The function of mirror visual feedback is to create a sense that the reflected limb belongs to oneself, that is, the reflection is perceptually embodied within the body schema. We did not measure perceptual embodiment in the current study, and it would be interesting to determine whether there were differences in the degree of perceptual embodiment achieved using the different sized mirror reflections. In future, investigators using mirror visual feedback may consider measuring perceptual embodiment in their studies using tools that capture subjective experience (e.g. the three item embodiment scale adapted from Mussap and Salton [29]) or physiological correlates (e.g. proprioceptive drift [30] or skin conductance response [31, 32, 33]). Moreover, it may also be important to include an adaptive phase to ensure the mirror reflection has been perceptually embodied in the clinical setting.

In contrast to studies using experimental pain the findings of studies using individuals with pre-existing painful conditions suggest that enlarging painful limbs increases pain. Moseley et al. [11] found that magnifying the view of a chronically painful and dysfunctional arm using binoculars increased pain and swelling evoked by movement. Ramachandran et al. [12] found that reducing the size of a reflected limb using mirror visual feedback reduced phantom limb pain. Preston and Newport [34] used real-time video capture techniques to manipulate a first person view of their hand so that it appeared stretched and shrunk in 20 individuals with painful osteoarthritic hands. They found that 85% of participants reported benefit, but only when the painful part of the hand was manipulated. There was no reported benefit when the appearance of the whole hand, which had painful and non-painful areas, was enlarged or reduced. Interestingly, some participants found that pain was reduced when the painful area was stretched and shrunk, whereas others found that pain reduction was greater when the painful area was stretched, or when the painful area was shrunk.
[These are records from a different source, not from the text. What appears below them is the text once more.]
-- ==== Sys2Proof/Laws/KeepDecoders.lean ====
section
/-! SUPPORT. What the operations of Machine/Decoders.lean keep. -/

namespace Sys2Proof.Machine

theorem State.setDec_kept {s0 s : State} (h : Kept s0 s) (n : Nat) (d : Decoder) :
    Kept s0 (State.setDec s n d) := by
  unfold State.setDec
  with_reducible repeat' first
    | assumption
    | (refine Kept.fst (by assumption) ?_)
    | (refine Kept.snd (by assumption) ?_)
    | dsimp only
    | split
    | apply Kept.upd

theorem State.arrive_kept {s0 s : State} (h : Kept s0 s) (due : Tick) (a : Arrival) :
    Kept s0 (State.arrive s due a) := by
  unfold State.arrive
  with_reducible repeat' first
    | assumption
    | (refine Kept.fst (by assumption) ?_)
    | (refine Kept.snd (by assumption) ?_)
    | dsimp only
    | split
    | apply Kept.upd

theorem State.toVideo_kept {s0 s : State} (h : Kept s0 s) (n : Nat) (recs : List Rec) (t now : Tick) (tally : List (Key × Nat)) :
    Kept s0 (State.toVideo s n recs t now tally) := by
  unfold State.toVideo
  with_reducible repeat' first
    | assumption
    | apply State.deliver_kept
    | (apply Kept.ite <;> intro)
    | (apply Kept.ite_fst <;> intro)
    | (refine Kept.fst (by assumption) ?_)
    | (refine Kept.snd (by assumption) ?_)
    | (apply Kept.foldl <;> intros)
    | (apply Kept.foldl_fst <;> intros)
    | dsimp only
    | split
    | apply Kept.upd

theorem State.videoEvent_kept {s0 s : State} (h : Kept s0 s) (n kind ln sig : Nat) (incomplete : Bool) (detail : Nat) (t now : Tick) :
    Kept s0 (State.videoEvent s n kind ln sig incomplete detail t now) := by
  unfold State.videoEvent
  with_reducible repeat' first
    | assumption
    | apply State.arrive_kept
    | apply State.toVideo_kept
    | (apply Kept.ite <;> intro)

theorem State.codeError_kept {s0 s : State} (h : Kept s0 s) (n kind count logical : Nat) (t now : Tick) :
    Kept s0 (State.codeError s n kind count logical t now) := by
  unfold State.codeError
  with_reducible repeat' first
    | assumption
    | apply State.arrive_kept
    | apply State.bump_kept
    | apply State.setDec_kept
    | (apply Kept.ite <;> intro)

theorem State.flushErrors_kept {s0 s : State} (h : Kept s0 s) (n : Nat) (now : Tick) :
    Kept s0 (State.flushErrors s n now) := by
  unfold State.flushErrors
  with_reducible repeat' first
    | assumption
    | apply State.setDec_kept
    | apply State.toVideo_kept
    | (refine Kept.fst (by assumption) ?_)
    | (refine Kept.snd (by assumption) ?_)
    | dsimp only
    | split

theorem State.flushLoss_kept {s0 s : State} (h : Kept s0 s) (n : Nat) (now : Tick) :
    Kept s0 (State.flushLoss s n now) := by
  unfold State.flushLoss
  with_reducible repeat' first
    | assumption
    | apply State.arrive_kept
    | apply State.bump_kept
    | apply State.setDec_kept
    | apply State.setObj_kept
    | apply State.videoEvent_kept
    | (refine Kept.fst (by assumption) ?_)
    | (refine Kept.snd (by assumption) ?_)
    | dsimp only
    | split

theorem State.decSync_kept {s0 s : State} (h : Kept s0 s) (n now : Tick) :
    Kept s0 (State.decSync s n now) := by
  unfold State.decSync
  with_reducible repeat' first
    | assumption
    | apply State.setDec_kept
    | apply State.setObj_kept
    | apply State.videoEvent_kept
    | (apply Kept.ite <;> intro)
    | (apply Kept.ite_fst <;> intro)
    | (refine Kept.fst (by assumption) ?_)
    | (refine Kept.snd (by assumption) ?_)
    | (apply Kept.foldl <;> intros)
    | (apply Kept.foldl_fst <;> intros)
    | dsimp only
    | split
    | apply Kept.upd

theorem State.tapSignature_kept {s0 s : State} (h : Kept s0 s) (inst : Nat) (flow : Option Nat) (sig : Nat) (incomplete : Bool) (t : SubTime) :
    Kept s0 (State.tapSignature s inst flow sig incomplete t) := by
  unfold State.tapSignature
  with_reducible repeat' first
    | assumption
    | apply State.bump_kept
    | (apply Kept.ite <;> intro)
    | (refine Kept.fst (by assumption) ?_)
    | (refine Kept.snd (by assumption) ?_)
    | (apply Kept.foldl <;> intros)
    | dsimp only
    | split
    | apply Kept.upd

theorem State.signFrame_kept {s0 s : State} (h : Kept s0 s) (n : Nat) (f : SdiFrame) (t : Tick) (lines : Nat) (now : Tick) :
    Kept s0 (State.signFrame s n f t lines now) := by
  unfold State.signFrame
  with_reducible repeat' first
    | assumption
    | apply State.bump_kept
    | apply State.setObj_kept
    | apply State.tapSignature_kept
    | apply State.videoEvent_kept
    | (apply Kept.ite <;> intro)
    | (apply Kept.ite_fst <;> intro)
    | (refine Kept.fst (by assumption) ?_)
    | (refine Kept.snd (by assumption) ?_)
    | (apply Kept.foldl <;> intros)
    | (apply Kept.foldl_fst <;> intros)
    | dsimp only
    | split
    | apply Kept.upd

theorem State.decLose_kept {s0 s : State} (h : Kept s0 s) (n reason : Nat) (t : Tick) (open_ : Bool) :
    Kept s0 (State.decLose s n reason t open_) := by
  unfold State.decLose
  dsimp only
  have hm : Kept s0 (match (s.dec n).frame.closed with
      | some (at_, lines) => s.signFrame n (takeLines (s.decLanes n).length (((s.dec n).frame.queue.getD 0 []).length + 1) (s.dec n).frame) at_ lines s.tick
      | none => s) := by
    split
    · exact State.signFrame_kept h ..
    · exact h
  have ha (x : Decoder) (u : Tick) (y : Arrival) := State.arrive_kept (State.setDec_kept hm n x) u y
  refine Kept.ite (fun _ => State.setObjs_kept ?_ _) (fun _ => State.setDec_kept h _ _)
  exact Kept.ite (fun _ => State.bump_kept (ha _ _ _) _ _) (fun _ => ha _ _ _)

theorem State.finishFrame_kept {s0 s : State} (h : Kept s0 s) (n now : Tick) :
    Kept s0 (State.finishFrame s n now) := by
  unfold State.finishFrame
  with_reducible repeat' first
    | assumption
    | apply State.setDec_kept
    | apply State.signFrame_kept
    | (apply Kept.ite <;> intro)
    | (apply Kept.ite_fst <;> intro)
    | (refine Kept.fst (by assumption) ?_)
    | (refine Kept.snd (by assumption) ?_)
    | (apply Kept.foldl <;> intros)
    | (apply Kept.foldl_fst <;> intros)
    | dsimp only
    | split
    | apply Kept.upd

theorem State.markIncomplete_kept {s0 s : State} (h : Kept s0 s) (n i : Nat) (t : Tick) :
    Kept s0 (State.markIncomplete s n i t) := by
  unfold State.markIncomplete
  with_reducible repeat' first
    | assumption
    | apply State.setDec_kept
    | (apply Kept.ite <;> intro)
    | (apply Kept.ite_fst <;> intro)
    | (refine Kept.fst (by assumption) ?_)
    | (refine Kept.snd (by assumption) ?_)
    | (apply Kept.foldl <;> intros)
    | (apply Kept.foldl_fst <;> intros)
    | dsimp only
    | split
    | apply Kept.upd

theorem State.sdiLine_kept {s0 s : State} (h : Kept s0 s) (n i ln : Nat) (f v : Bool) (prev : Option Nat) (prevV : Bool) (t now : Tick) :
    Kept s0 (State.sdiLine s n i ln f v prev prevV t now) := by
  unfold State.sdiLine
  with_reducible repeat' first
    | assumption
    | apply State.arrive_kept
    | apply State.bump_kept
    | apply State.finishFrame_kept
    | apply State.markIncomplete_kept
    | apply State.setDec_kept
    | apply State.setObj_kept
    | apply State.videoEvent_kept
    | (apply Kept.ite <;> intro)
    | (apply Kept.ite_fst <;> intro)
    | (refine Kept.fst (by assumption) ?_)
    | (refine Kept.snd (by assumption) ?_)
    | (apply Kept.foldl <;> intros)
    | (apply Kept.foldl_fst <;> intros)
    | dsimp only
    | split
    | apply Kept.upd

theorem State.linkCheck_kept {s0 s : State} (h : Kept s0 s) (n now : Tick) :
    Kept s0 (State.linkCheck s n now) := by
  unfold State.linkCheck
  with_reducible repeat' first
    | assumption
    | apply State.finishFrame_kept
    | apply State.markIncomplete_kept
    | apply State.setDec_kept
    | apply State.videoEvent_kept
    | (apply Kept.ite <;> intro)
    | (apply Kept.ite_fst <;> intro)
    | (refine Kept.fst (by assumption) ?_)
    | (refine Kept.snd (by assumption) ?_)
    | (apply Kept.foldl <;> intros)
    | (apply Kept.foldl_fst <;> intros)
    | dsimp only
    | split
    | apply Kept.upd

theorem State.sdiAnc_kept {s0 s : State} (h : Kept s0 s) (n stream ln : Nat) (vertical : Bool) (off : Nat) (words : List Nat) (t now : Tick) :
    Kept s0 (State.sdiAnc s n stream ln vertical off words t now) := by
  unfold State.sdiAnc
  with_reducible repeat' first
    | assumption
    | apply State.arrive_kept
    | apply State.bump_kept
    | apply State.setDec_kept
    | apply State.setObj_kept
    | apply State.videoEvent_kept
    | (apply Kept.ite <;> intro)

theorem State.releaseAnc_kept {s0 s : State} (h : Kept s0 s) (n now : Tick) :
    Kept s0 (State.releaseAnc s n now) := by
  unfold State.releaseAnc
  with_reducible repeat' first
    | assumption
    | apply State.bump_kept
    | apply State.rest_kept
    | apply State.setDec_kept
    | apply State.toVideo_kept
    | (refine Kept.fst (by assumption) ?_)
    | (refine Kept.snd (by assumption) ?_)
    | dsimp only
    | split

theorem State.sdiFilet_kept {s0 s : State} (h : Kept s0 s) (n ln : Nat) (luma chroma : List Nat) (now : Tick) :
    Kept s0 (State.sdiFilet s n ln luma chroma now) := by
  unfold State.sdiFilet
  refine Kept.ite (fun _ => ?_) (fun _ => h)
  exact Kept.foldl _ _ h fun _ _ hv => State.toVideo_kept hv ..

theorem State.presentItem_kept {s0 s : State} (h : Kept s0 s) (n : Nat) (c : CodeItem) (now : Tick) :
    Kept s0 (State.presentItem s n c now) := by
  unfold State.presentItem
  with_reducible repeat' first
    | assumption
    | apply State.arrive_kept
    | (apply Kept.ite <;> intro)

theorem State.presentLink_kept {s0 s : State} (h : Kept s0 s) (n now : Tick) (lanes : Nat) (fuel : Nat) : Kept s0 (State.presentLink s n now lanes fuel) := by
  induction fuel generalizing s with
  | zero => exact h
  | succ n ih =>
    unfold State.presentLink
    with_reducible repeat' first
      | assumption
      | apply ih
      | apply State.presentItem_kept
      | apply State.setDec_kept
      | (apply Kept.foldl <;> intros)
      | (apply Kept.ite <;> intro)

theorem State.codeItem_kept {s0 s : State} (h : Kept s0 s) (n i : Nat) (c : CodeItem) (now : Tick) :
    Kept s0 (State.codeItem s n i c now) := by
  unfold State.codeItem
  with_reducible repeat' first
    | assumption
    | apply State.presentItem_kept
    | apply State.presentLink_kept
    | apply State.setDec_kept
    | (apply Kept.ite <;> intro)

theorem State.countBad_kept {s0 s : State} (h : Kept s0 s) (n count : Nat) :
    Kept s0 (State.countBad s n count) := by
  unfold State.countBad
  with_reducible repeat' first
    | assumption
    | apply State.setDec_kept
    | apply State.setObj_kept
    | (apply Kept.ite <;> intro)

theorem State.decOut_kept {s0 s : State} (h : Kept s0 s) (n i now : Tick) (e : DecOut) :
    Kept s0 (State.decOut s n i now e) := by
  unfold State.decOut
  with_reducible repeat' first
    | assumption
    | apply State.arrive_kept
    | apply State.bump_kept
    | apply State.codeError_kept
    | apply State.codeItem_kept
    | apply State.countBad_kept
    | apply State.decLose_kept
    | apply State.decSync_kept
    | apply State.finishFrame_kept
    | apply State.markIncomplete_kept
    | apply State.sdiAnc_kept
    | apply State.sdiFilet_kept
    | apply State.sdiLine_kept
    | apply State.setDec_kept
    | apply State.videoEvent_kept
    | (apply Kept.ite <;> intro)
    | (apply Kept.ite_fst <;> intro)
    | (refine Kept.fst (by assumption) ?_)
    | (refine Kept.snd (by assumption) ?_)
    | (apply Kept.foldl <;> intros)
    | (apply Kept.foldl_fst <;> intros)
    | dsimp only
    | split
    | apply Kept.upd

theorem State.decWord_kept {s0 s : State} (h : Kept s0 s) (n i lane w stamp now : Nat) :
    Kept s0 (State.decWord s n i lane w stamp now) := by
  unfold State.decWord
  with_reducible repeat' first
    | assumption
    | apply State.decOut_kept
    | apply State.decSync_kept
    | apply State.setDec_kept
    | apply State.setObj_kept
    | (apply Kept.ite <;> intro)
    | (apply Kept.ite_fst <;> intro)
    | (refine Kept.fst (by assumption) ?_)
    | (refine Kept.snd (by assumption) ?_)
    | (apply Kept.foldl <;> intros)
    | (apply Kept.foldl_fst <;> intros)
    | dsimp only
    | split
    | apply Kept.upd

theorem State.decTick_kept {s0 s : State} (h : Kept s0 s) (u : Tick) :
    Kept s0 (State.decTick s u) := by
  unfold State.decTick
  with_reducible repeat' first
    | assumption
    | apply State.flushErrors_kept
    | apply State.flushLoss_kept
    | apply State.linkCheck_kept
    | apply State.releaseAnc_kept
    | (refine Kept.fst (by assumption) ?_)
    | (refine Kept.snd (by assumption) ?_)
    | (apply Kept.foldl <;> intros)

theorem State.decClose_kept {s0 s : State} (h : Kept s0 s) :
    Kept s0 (State.decClose s) := by
  unfold State.decClose
  with_reducible repeat' first
    | assumption
    | apply State.flushErrors_kept
    | apply State.flushLoss_kept
    | (apply Kept.ite <;> intro)
    | (apply Kept.ite_fst <;> intro)
    | (refine Kept.fst (by assumption) ?_)
    | (refine Kept.snd (by assumption) ?_)
    | (apply Kept.foldl <;> intros)
    | (apply Kept.foldl_fst <;> intros)
    | dsimp only
    | split
    | apply Kept.upd

theorem execHiBerWindow_kept {s0 s : State} (h : Kept s0 s) (n : Nat) :
    KeptAns s0 (execHiBerWindow n s) := by
  unfold execHiBerWindow
  with_reducible repeat' first
    | assumption
    | apply KeptAns.next
    | (apply KeptAns.ite <;> intro)
    | apply State.setDec_kept
    | apply State.setObj_kept
    | (apply Kept.ite <;> intro)

end Sys2Proof.Machine
end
The authors suggested that participants may vary in their cortical representations causing variations in matching of cortical representations and reduction of apparent swelling. Inter and intra individual variation in response to visual distortion of the size of painful limbs was large and they speculated that their findings may also represent experimental ‘noise’ and or placebo effects.

5 Conclusion

In conclusion, enlarging and reducing the visual appearance of the size of a hand using mirror visual feedback did not alter pain threshold, intensity and tolerance in healthy human participants exposed to cold-pressor pain. The different sizes of hands generated by mirror visual feedback created an illusion of looking at their own hand but this was not as strong as looking directly at the hand. We hope that these findings catalyse further research, including investigations to determine relationships between perceptual embodiment and mirror reflections of different sized body parts. In this regard, investigators and clinicians using mirror visual feedback may consider including an adaptive phase to ensure the reflection has been perceptually embodied.

Highlights

• Mirror visual feedback produces relief of pain.

• We assessed different sized hand reflections on cold-pressor pain.

• Changing the size of mirror reflections of the hand did not affect pain variables.

• Studies on relationships between embodiment, reflections and pain are needed.